(Excerpted data Opens)

-- ==== Sys2Proof/Machine/SafetyMgr.lean ====
section
/-!
DEFINITION. The safety manager's own commands (R389–R398), safety inputs (R399–R404) and safety outputs (R405–R407).
-/
namespace Sys2Proof.Machine

namespace State

/-- The torque contexts that DRL names (R387), and the groups they source (R391 line 21). -/
def drlCtxs (s : State) : List Nat :=
  s.fld R.DRL_CFG_TQ_CTX0 :: (if s.fld R.DRL_CFG_TQ_CTX1 = 0xFF then [] else [s.fld R.DRL_CFG_TQ_CTX1])
def drlGroups (s : State) : Nat := s.drlCtxs.foldl (fun m c => m ||| s.sourcedBy c) 0

/-- The groups of a line's source by R391: `own` where the source itself decides it. -/
def sourceGroups (s : State) (k own : Nat) : Nat :=
  if k = 0 ∨ (4 ≤ k ∧ k ≤ 6) ∨ (22 ≤ k ∧ k ≤ 27) then allGroups
  else if k = 13 then 2 ^ 7
  else if k = 20 ∨ (32 ≤ k ∧ k < 96) then 0
  else if k = 21 then s.drlGroups
  else if 96 ≤ k then s.monOwn (k - 96)
  else own % 2 ^ 12

/-- The groups of a line's source where an injection does not name the unit (R391, R398): those of one unit of the right kind, which one
is left free. -/
def injectGroups (s : State) (k : Nat) : Nat :=
  let x := s.freeVal.toNat
  let of (l : List Nat) : Nat := l.foldl (fun m g => if g < 12 then m ||| 2 ^ g else m) 0
  match k with
  | 1 | 2 => of (s.sourced (x % 160))
  | 3 => if x % 5 = 4 then allGroups else of ((s.laneCtxs (x % 5)).flatMap s.sourced)
  | 7 => of [x % 12]
  | 8 => s.groupsHolding fun l => legLink l == x % 15
  | 9 | 10 | 11 => s.groupsHolding (· == x % 24)
  | 12 => s.groupsHolding fun l => legLink l == 12 + x % 3
  | 14 => of ((List.range 12).filter fun g => s.on (R.SAF_GRP_TRAC g) && s.fld (R.SAF_GRP_POS g) == x % 4)
  | 15 | 16 | 17 => of [s.fld (R.TRC_CFG_GRP (x % 2))]
  | 18 => of [x % 2]
  | 19 => of [s.fld (R.ACT_CFG_GRP (x % 3))]
  | _ => s.sourceGroups k 0

/-- Lines that R391 reserves. -/
def reservedLine (k : Nat) : Bool := (28 ≤ k && k < 32) || (84 ≤ k && k < 96)

/-- Writing 1 to the PENDING bits of register `i` (R389): those with no present cause clear, and every group whose set of PENDING lines
changed is evaluated (R393). -/
def clearPending (s : State) (i : Nat) (v : Word) : State :=
  let ks := (List.range 32).map (32 * i + ·) |>.filter fun k => bitAt v.toNat (k % 32) && s.isPending k && !s.causePresent k
  let hit (g : Nat) : Bool := ks.any fun k => s.affects k g
  (ks.foldl unpend s).evalJ2 hit

/-- Release of one group (R396, R397): the first test that fails denies it. -/
def releaseGroup (s : State) (g : Nat) : State :=
  let kind := s.fld (R.PG_STAT_SAFE_KIND g)
  let deny := if s.gstate g ≠ 3 then 1 else if s.blocked g then 2
    else if s.on (R.SAF_GRP_TRAC g) && (kind == 2 || kind == 3) then 3 else 0
  if deny ≠ 0 then
    (((s.setFld R.SAF_REL_STAT_DENY deny).setFld R.SAF_REL_STAT_GROUP g).evt .saf 0 E.SAF_REL_DENIED).post 0x1100 locSaf (g + deny * 16)
  else
    let s := s.groupOff g
    let c := s.liveFld (R.PG_SRC_CTX g)
    let s := if c < 160 && !((s.sourced c).any fun h => s.gstate h == 3) then s.setFld (R.LPX_STAT_FORCED_HELD c) 0 else s
    ((s.evt .saf 0 E.SAF_RELEASED).inc R.SAF_CNT_RELEASES).post 0x0101 locSaf g |>.updSafeReg

/-- Life-cycle states in which injection is free (R398): MAKER_TEST and RETURNED. -/
def injectFree (s : State) : Bool := s.fld R.SEC_LC_STATE == 1 || s.fld R.SEC_LC_STATE == 4

/-! ### Safety inputs -/

/-- A channel's reading counts as run (R399): 0 LOW, 1 HIGH, 2 UNRESOLVED; `b` the second channel. -/
def chRun (s : State) (n : Nat) (b : Bool) (v : Nat) : Bool :=
  match s.fld (R.SIO_SI_CFG_MODE n) with
  | 1 => v == 1
  | 2 => if b then v == 0 else v == 1
  | _ => false
/-- The channels' present readings in run. -/
def runA (s : State) (n : Nat) : Bool := s.chRun n false (s.fld (R.SIO_SI_STAT_A n))
def runB (s : State) (n : Nat) : Bool := s.chRun n true (s.fld (R.SIO_SI_STAT_B n))

/-- The input between DEMAND and RUN (R400, R403): a change is flagged, posted and counted; the lines follow. -/
def siSet (s : State) (n : Nat) (run : Bool) : State :=
  if s.on (R.SIO_SI_STAT_RUN n) == run then s
  else
    let s := (s.setFld (R.SIO_SI_STAT_RUN n) (b2n run)).evt .sio 0 (E.SIO_SI_CHG + n)
    let s := s.post 0x0100 (locSio n) (n + b2n run * 16)
    if run then s else s.inc (R.SIO_SI_CNT_DEMANDS n)

/-- The input as its channels, its first transition and its fault make it (R400). -/
def siUpdate (s : State) (n : Nat) : State :=
  let both := s.runA n && s.runB n
  let ok := both && !s.on (R.SIO_SI_STAT_FAULT n)
  let s := if ok && (!s.on (R.SIO_SI_CFG_START n) || bitAt s.safe.siDem n) then s.setFld (R.SIO_SI_STAT_FIRST n) 1 else s
  (s.siSet n (ok && s.on (R.SIO_SI_STAT_FIRST n))).syncLines

/-- A fault of an input latches (R401, R402, R404); an earlier one stays. -/
def siFault (s : State) (n cause : Nat) : State :=
  if s.on (R.SIO_SI_STAT_FAULT n) then s
  else
    let s := ((s.setFld (R.SIO_SI_STAT_FAULT n) 1).setFld (R.SIO_SI_STAT_CAUSE n) cause).inc (R.SIO_SI_CNT_FAULTS n)
    let s := (s.flt .sio 0 (F.SIO_SI_FAULT + n)).post 0x3100 (locSio n) (n + cause * 16)
    s.siUpdate n

/-! ### Safety outputs -/

/-- REQ as its command word gives it (R324, R405). -/
def soReq (s : State) : State :=
  let w := s.cmdWord (s.fld R.SIO_SO_CMD_CTX) 7
  s.each (List.range 4) fun s m => (s.setFld (R.SIO_SO_STAT_REQ m) (b2n (bitAt w.toNat m))).soUpdate m

/-- ON of SIO_SOm_STAT as the switches stand (R420). -/
def soShow (s : State) (m : Nat) : State := s.setFld (R.SIO_SO_STAT_ON m) (b2n ((s.so m).ls && (s.so m).hs))

/-- FAULT of an output (R407): both switches open, CAUSE is latched. -/
def soFault (s : State) (m cause : Nat) : State :=
  if s.on (R.SIO_SO_STAT_FAULT m) then s
  else
    let s := (s.setFld (R.SIO_SO_STAT_FAULT m) 1).setFld (R.SIO_SO_STAT_CAUSE m) cause
    let s := (s.flt .sio 0 (F.SIO_SO_FAULT + m)).post 0x3101 (locSio (8 + m)) (m + cause * 16)
    (s.soUpdate m).syncLines

/-- The output's condition as the switches found stuck or open make it (R407). -/
def soJudge (s : State) (m : Nat) : State :=
  let r := s.so m
  if r.open_ ≠ 0 then s.soFault m (if bitAt r.open_ 0 then 4 else 5)
  else if r.stuck = 3 then s.soFault m 3
  else if r.stuck ≠ 0 then
    if s.on (R.SIO_SO_STAT_DEGRADED m) || s.on (R.SIO_SO_STAT_FAULT m) then s
    else
      let cause := if r.stuck = 1 then 1 else 2
      let max := s.fld (R.SIO_SO_CFG_DEG_MAX m)
      let s := ((s.setFld (R.SIO_SO_STAT_DEGRADED m) 1).setFld (R.SIO_SO_STAT_CAUSE m) cause).setFld (R.SIO_SO_STAT_DEG_LEFT m) max
      let s := (s.updSo m fun r => { r with degSecs := 60 * max }).evt .sio 0 (E.SIO_SO_DEG + m)
      s.post 0x1101 (locSio (8 + m)) (m + cause * 16)
  else if s.on (R.SIO_SO_STAT_DEGRADED m) then
    let s := (s.updSo m fun r => { r with degSecs := 0 }).setFld (R.SIO_SO_STAT_DEGRADED m) 0
    let s := s.setFld (R.SIO_SO_STAT_DEG_LEFT m) 0
    if s.on (R.SIO_SO_STAT_FAULT m) then s else s.setFld (R.SIO_SO_STAT_CAUSE m) 0
  else s

/-- The finding of a test of the switch `sw` (1 high, 2 low): stuck closed, does not close, or working. -/
def soFound (s : State) (m sw : Nat) (stuck open_ : Bool) : State :=
  let put (v : Nat) (b : Bool) : Nat := if b then v ||| sw else v &&& (3 - sw)
  let s := s.inc (R.SIO_SO_CNT_TESTS m)
  let s := if stuck || open_ then s.inc (R.SIO_SO_CNT_FAILS m) else s
  (s.updSo m fun r => { r with stuck := put r.stuck stuck, open_ := put r.open_ open_ }).soJudge m

/-- One second of the minutes that SIO_SOm_STAT.DEG_LEFT counts (R420). -/
def soSecond (s : State) (m : Nat) : State :=
  let n := (s.so m).degSecs
  if n = 0 then s
  else (s.updSo m fun r => { r with degSecs := n - 1 }).setFld (R.SIO_SO_STAT_DEG_LEFT m) ((n - 1 + 59) / 60)

/-- The cause of an output's latched fault is present (R407): what the last tests found, or DEGRADED still set. -/
def soCausePresent (s : State) (m : Nat) : Bool :=
  match s.fld (R.SIO_SO_STAT_CAUSE m) with
  | 3 => (s.so m).stuck == 3
  | 4 => bitAt (s.so m).open_ 0
  | 5 => bitAt (s.so m).open_ 1
  | 7 => s.on (R.SIO_SO_STAT_DEGRADED m)
  | _ => false

end State

/-! ### Fault lines -/

/-- Lines are raised on one clock, each with the groups its source decides (R389, R395); a reserved line has no source. -/
def execFaultLineRaise (lines : List (Fin 128 × Fin 4096)) (s : State) : Out :=
  .next (s.raiseAll ((lines.filter fun p => !State.reservedLine p.1).map fun p => (p.1.val, s.sourceGroups p.1 p.2)))

/-- A write to SAF_PENDk (R389). -/
def execPendingClear (m : Master) (k : Fin 4) (v : Word) (s : State) : Out :=
  .next (s.ackPage m .saf 0 (R.SAF_PEND k) [] fun s => s.clearPending k v)

/-- A group has been in Hold for HOLD_MAX: SPEED is added and its command chosen again (R394). -/
def execHoldMaxExpiry (g : Fin 12) (s : State) : Out :=
  .next (if s.gstate g = 3 && s.fld (R.PG_STAT_SAFE_KIND g) == 4 then
    (s.updSafe fun x => { x with speedAdded := bitSet x.speedAdded g }).evalJ2 (· == g.val)
  else s)

/-- A write of SAF_REL.GROUPS (R396): each named group is tested on its own. -/
def execRelease (m : Master) (groups : Fin 4096) (s : State) : Out :=
  .next (s.ackPage m .saf 0 R.SAF_REL [] fun s => s.each ((List.range 12).filter (bitAt groups)) State.releaseGroup)

/-- A write of SAF_INJ with GO = 1 (R398): the line is raised as its source would; which of several units is its source, the injection does
not name. -/
def execFaultInject (m : Master) (line : Fin 128) (key : Fin 256) (s : State) : Out :=
  .next (
    let own := s.injectGroups line
    let t := s.pend line own
    let armedHit := (List.range 12).any fun g => t.affects line g && s.armed g
    s.tookFree.write m R.SAF_INJ [(key.val ≠ 0x3C, .key), (State.reservedLine line, .range), (!s.injectFree && armedHit, .state)] fun s =>
      let s := (s.setFld R.SAF_INJ_LINE line).evt .saf 0 E.SAF_INJECTED
      (s.post 0x6100 locSaf line).raise line own)

/-! ### Safety inputs -/

/-- A channel of input `n` takes a new reading after its filter (R399, R400); `together` says that both channels have been in demand
together for FILT before this change. -/
def execSafetyInputChange (n : Fin 8) (a b : Fin 3) (together : Bool) (s : State) : Out :=
  .next (
    let s := if together then (s.updSafe fun x => { x with siDem := bitSet x.siDem n }) else s
    ((s.setFld (R.SIO_SI_STAT_A n) a).setFld (R.SIO_SI_STAT_B n) b).siUpdate n)

/-- The channels of an input have disagreed for DISC ms (R401). -/
def execSiDiscrepancy (n : Fin 8) (s : State) : Out :=
  .next (if s.on (R.SIO_SI_CFG_MODE n) && s.runA n != s.runB n then (s.opTo .sio 0).siFault n 1 else s)

/-- A test pulse of source A, or B, is checked at input `n` (R402): the channel that source feeds must have read LOW near its end; the
other channel, HIGH outside, must not have read LOW inside the window. -/
def execSiTestPulse (n : Fin 8) (srcB aLow bLow : Bool) (s : State) : Out :=
  .next (if s.on R.SIO_TP_TP_EN && s.on (R.SIO_SI_CFG_MODE n) && !s.detachingX1 then
    let failA := if srcB then s.fld (R.SIO_SI_STAT_A n) == 1 && aLow else s.on (R.SIO_SI_CFG_TP_A n) && !aLow
    let failB := if srcB then s.on (R.SIO_SI_CFG_TP_B n) && !bLow else s.fld (R.SIO_SI_STAT_B n) == 1 && bLow
    if failA then s.siFault n 2 else if failB then s.siFault n 3 else s
  else s)

/-- A write of SIO_SIn_CTL.RESET = 1 (R401). -/
def execSiReset (m : Master) (n : Fin 8) (s : State) : Out :=
  .next (s.write m (R.SIO_SI_CTL n) [(s.runA n || s.runB n, .state)] fun s =>
    let s := ((s.setFld (R.SIO_SI_STAT_FAULT n) 0).setFld (R.SIO_SI_STAT_CAUSE n) 0).setFld (R.SIO_SI_STAT_FIRST n) 0
    (s.updSafe fun x => { x with siDem := bitClr x.siDem n }).siUpdate n)

/-! ### Safety outputs -/

/-- 100 µs after the low side closed, the high side of an output closes (R405). -/
def execSoHighSideClose (m : Fin 4) (s : State) : Out :=
  .next (
    let r := s.so m
    if r.ls && !r.hs && r.testing == 0 && s.soWant m then (s.updSo m fun r => { r with hs := true, on := true }).soShow m else s)

/-- A switch test starts (R406): `low` the low side; `hsNode` and `lsNode` are the node levels, 0 at 0 V, 1 between, 2 at VSO. On, the switch
opens; off, the switch closes alone if both nodes are between, and both nodes at one rail are a finding (R407). -/
def execSoSwitchTest (m : Fin 4) (low : Bool) (hsNode lsNode : Fin 3) (s : State) : Out :=
  .next (
    let r := s.so m
    let sw := if low then 2 else 1
    if !s.on (R.SIO_SO_CFG_TP_EN m) || r.testing != 0 then s
    else if r.on then
      (s.updSo m fun r => { r with testing := sw, hs := if low then r.hs else false, ls := if low then false else r.ls }).soShow m
    else if r.ls || r.hs then s
    else if hsNode.val = 1 && lsNode.val = 1 then
      s.updSo m fun r => { r with testing := sw, hs := !low, ls := low }
    else if hsNode = lsNode then s.soFound m (if hsNode.val = 0 then 2 else 1) true false
    else s)

/-- The test pulse ends (R406, R407): on, the opened switch must have let its node go; off, both nodes must have followed it. -/
def execSoTestEnd (m : Fin 4) (hsNode lsNode : Fin 3) (s : State) : Out :=
  .next (
    let r := s.so m
    let sw := r.testing
    if sw = 0 then s
    else
      let pass := if r.on then (if sw = 1 then hsNode.val == 0 else lsNode.val == 2)
        else (let v := if sw = 1 then 2 else 0; hsNode.val == v && lsNode.val == v)
      let s := s.updSo m fun r => { r with testing := 0, hs := r.on, ls := r.on }
      ((s.soShow m).soFound m sw (!pass && r.on) (!pass && !r.on)).soUpdate m)

/-- The current limit of an output has been active for 10 ms (R407). -/
def execSoOvercurrent (m : Fin 4) (s : State) : Out := .next (if (s.so m).on then s.soFault m 6 else s)

/-- An output has been DEGRADED for DEG_MAX minutes (R407). -/
def execSoDegradeExpiry (m : Fin 4) (s : State) : Out :=
  .next (if s.on (R.SIO_SO_STAT_DEGRADED m) then s.soFault m 7 else s)

/-- A write of SIO_SOm_CTL.RESET = 1 (R407). -/
def execSoReset (m : Master) (k : Fin 4) (s : State) : Out :=
  .next (s.write m (R.SIO_SO_CTL k) [(s.on (R.SIO_SO_STAT_REQ k) || (s.on (R.SIO_SO_STAT_FAULT k) && s.soCausePresent k), .state)] fun s =>
    let s := (s.setFld (R.SIO_SO_STAT_FAULT k) 0).setFld (R.SIO_SO_STAT_CAUSE k)
      (if s.on (R.SIO_SO_STAT_DEGRADED k) then (s.so k).stuck else 0)
    (s.soJudge k).soUpdate k)

end Sys2Proof.Machine
end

(Excerpted data Closes)

# Work to complete:
Retype, exactly and in full, the lines above from the one containing "if r.ls && !r.hs" through the one containing "def execSoTestEnd (m".

# Written solution:
    if r.ls && !r.hs && r.testing == 0 && s.soWant m then (s.updSo m fun r => { r with hs := true, on := true }).soShow m else s)

/-- A switch test starts (R406): `low` the low side; `hsNode` and `lsNode` are the node levels, 0 at 0 V, 1 between, 2 at VSO. On, the switch
opens; off, the switch closes alone if both nodes are between, and both nodes at one rail are a finding (R407). -/
def execSoSwitchTest (m : Fin 4) (low : Bool) (hsNode lsNode : Fin 3) (s : State) : Out :=
  .next (
    let r := s.so m
    let sw := if low then 2 else 1
    if !s.on (R.SIO_SO_CFG_TP_EN m) || r.testing != 0 then s
    else if r.on then
      (s.updSo m fun r => { r with testing := sw, hs := if low then r.hs else false, ls := if low then false else r.ls }).soShow m
    else if r.ls || r.hs then s
    else if hsNode.val = 1 && lsNode.val = 1 then
      s.updSo m fun r => { r with testing := sw, hs := !low, ls := low }
    else if hsNode = lsNode then s.soFound m (if hsNode.val = 0 then 2 else 1) true false
    else s)

/-- The test pulse ends (R406, R407): on, the opened switch must have let its node go; off, both nodes must have followed it. -/
def execSoTestEnd (m : Fin 4) (hsNode lsNode : Fin 3) (s : State) : Out :=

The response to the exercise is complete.